After a few days my marked-up, end-of-day To Do list had become a personal journal. Business tasks and personal tasks accomplished were blended together. But more importantly, each day as I reflected on the things I had accomplished, I began to more clearly see and understand the value of the things that were not originally on my list.

Things like helping a younger colleague, support a favorite charity or professional group, talking and sharing with friends and associates, writing and using my other skills to help various people and groups. None of those things were on my work To Do list, but nonetheless they were things that I spent a little time on each day because they were important. They were a way to “give back” and stay connected. They were a way to use what little time and talent I had been given to help someone else.

Focus and Measurement

So two things occurred — I ended each day focused on my accomplishments, and I measured my accomplishments in a very different way.

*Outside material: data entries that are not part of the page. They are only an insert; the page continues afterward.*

-- ==== Sys2Proof/Laws/Commands.lean ====
section
/-! SUPPORT. What one command can do, said once: every command but a reset either settles the state, or settles it around ONE of the
eight turns below, each of which is a single elementary change with the conditions the rules put on it. -/

namespace Sys2Proof.Machine

-- One proof at a time: elaborated all at once, the proofs of the package as one text ask for more threads than memory allows.
set_option Elab.async false

/-- The store's row for a target holds a floor no lower than before, for every target (R134). -/
def FloorsKept (old new : List GovRow) : Prop := ∀ t : Word16, (floorOf old t).toNat ≤ (floorOf new t).toNat

/-- The kinds of turn. -/
inductive TurnKind where
  | allocate | join | load | start | snapshot | accept | verify | commit
  deriving DecidableEq, Repr

/-- The elementary changes that `Settles` excludes. -/
inductive Turn : TurnKind → State → State → Prop where
  /-- a FREE slot is allocated for a block that has none (R76) -/
  | allocate {s k i b e} (hn : slotOf s i b = none) (hf : s.slots[k].state = .free) : Turn .allocate s (allocateSlot k i b e s)
  /-- a control frame joins a queue that has room (R51) -/
  | join {s l f} (h : s.lanes[l].queue.length < controlQueueMax) :
      Turn .join s (s.setLane l { s.lanes[l] with queue := s.lanes[l].queue ++ [f] })
  /-- a load begins (R7) -/
  | load {s i len n} (hv : s.streams[i].state = .vacant) (ho : otherLoads s i = false) (hc : declaredCount len = some n)
      (hr : extentsFor n ≤ (freeExtents s).length) : Turn .load s (beginLoad i len n s)
  /-- a stream starts (R30) -/
  | start {s i} {x : Stream} (hs : s.streams[i].state = .ready) (hx : x.state = .active)
      (hm : x.manifest = s.streams[i].manifest) (hw : reservedTotal s + x.window ≤ totalSlots) : Turn .start s (s.setStream i x)
  /-- the counters are copied and cleared (R179) -/
  | snapshot {s} : Turn .snapshot s (takeSnapshot s)
  /-- an authenticated manifest that passes every check is accepted (R19) -/
  | accept {s i} (hs : s.streams[i].state = .authenticating) (hm : macMatches s i = true)
      (hc : acceptanceFailure s i (readHeader s.manifests[i].header.toList) = none) :
      Turn .accept s (s.setStream i { s.streams[i] with
        state := .ready, manifest := some (readHeader s.manifests[i].header.toList).accepted,
        floorAtAcceptance := some (floorOf s.store.governing (readHeader s.manifests[i].header.toList).accepted.target) })
  /-- a block whose bytes match its digest is VERIFIED (R96) -/
  | verify {s k h m} (hh : s.slots[k].holder = some h) (hm : s.streams[h.stream].manifest = some m)
      (hb : blockMatches s k h m = true) : Turn .verify s (s.setSlot k { s.slots[k] with state := .verified })
  /-- a commit takes effect in the governing table (R135, R136, R137) -/
  | commit {s} {x : Store} (hf : s.store.KeepsFloor → FloorsKept s.store.governing x.governing ∧ x.KeepsFloor) :
      Turn .commit s (s.withStore x)

/-- Settled, or settled around one turn of one of the kinds listed. -/
def Moves (ks : List TurnKind) (s t : State) : Prop :=
  Settles s t ∨ ∃ k ∈ ks, ∃ u v, Settles s u ∧ Turn k u v ∧ Settles v t

/-- The kinds of turn a command can make. -/
def turnsOf (c : Instr) : List TurnKind :=
  match c with
  | .segmentFrame _ _ => [.allocate, .join]
  | .controlFrame _ _ => [.allocate, .join]
  | .otherTrunkFrame _ _ _ => [.allocate, .join]
  | .manifestBegin _ _ => [.load]
  | .streamStart _ _ => [.start]
  | .snapshot _ _ => [.snapshot]
  | .macJobDone => [.accept]
  | .blockJobDone => [.verify]
  | .nvmStepDone _ => [.commit]
  | _ => []

variable {s t u : State} {ks : List TurnKind}

theorem Moves.of_settles (h : Settles s t) : Moves ks s t := .inl h
theorem Moves.of_turn {k : TurnKind} (h : Turn k s t) (hk : k ∈ ks := by decide) : Moves ks s t :=
  .inr ⟨k, hk, s, t, .refl s, h, .refl t⟩
theorem Moves.before (h : Moves ks t u) (h1 : Settles s t) : Moves ks s u := by
  rcases h with h | ⟨k, hk, a, b, h2, h3, h4⟩
  · exact .inl (h1.trans h)
  · exact .inr ⟨k, hk, a, b, h1.trans h2, h3, h4⟩
theorem Moves.then (h : Moves ks s t) (h1 : Settles t u) : Moves ks s u := by
  rcases h with h | ⟨k, hk, a, b, h2, h3, h4⟩
  · exact .inl (h.trans h1)
  · exact .inr ⟨k, hk, a, b, h2, h3, h4.trans h1⟩

/-- A request that has a next state moves as its owner's reply does. -/
theorem moves_judgeRequest {l f held n o} (ho : Moves ks s o.state) (h : judgeRequest l f held n s o = .next t) : Moves ks s t := by
  unfold judgeRequest at h; repeat' split at h
  all_goals cases h
  · exact .of_settles (settles_respond s _ _)
  · exact ho.then (settles_respond _ _ _)

/-! ## The turns of the intake and the manifest store -/

/-- What `lowestFree` finds is FREE (R76). -/
theorem free_of_lowestFree {k} (h : lowestFree s = some k) : s.slots[k].state = .free := by
  have := List.find?_some h; simpa using this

Part business, part “give-back,” and part helping others. Remarkably, I was the one that reaped the lion’s share of good will from spending a little time on others.

So start your day like always, focused on what you have to get done. Go about your day in the same professional manner you probably have for years. But change the way you finish. Look back and dwell on achievements, large and small, business and personal and feel good. With time you’ll actually look forward to the end of each day when you can tally up what you did and what it meant to others.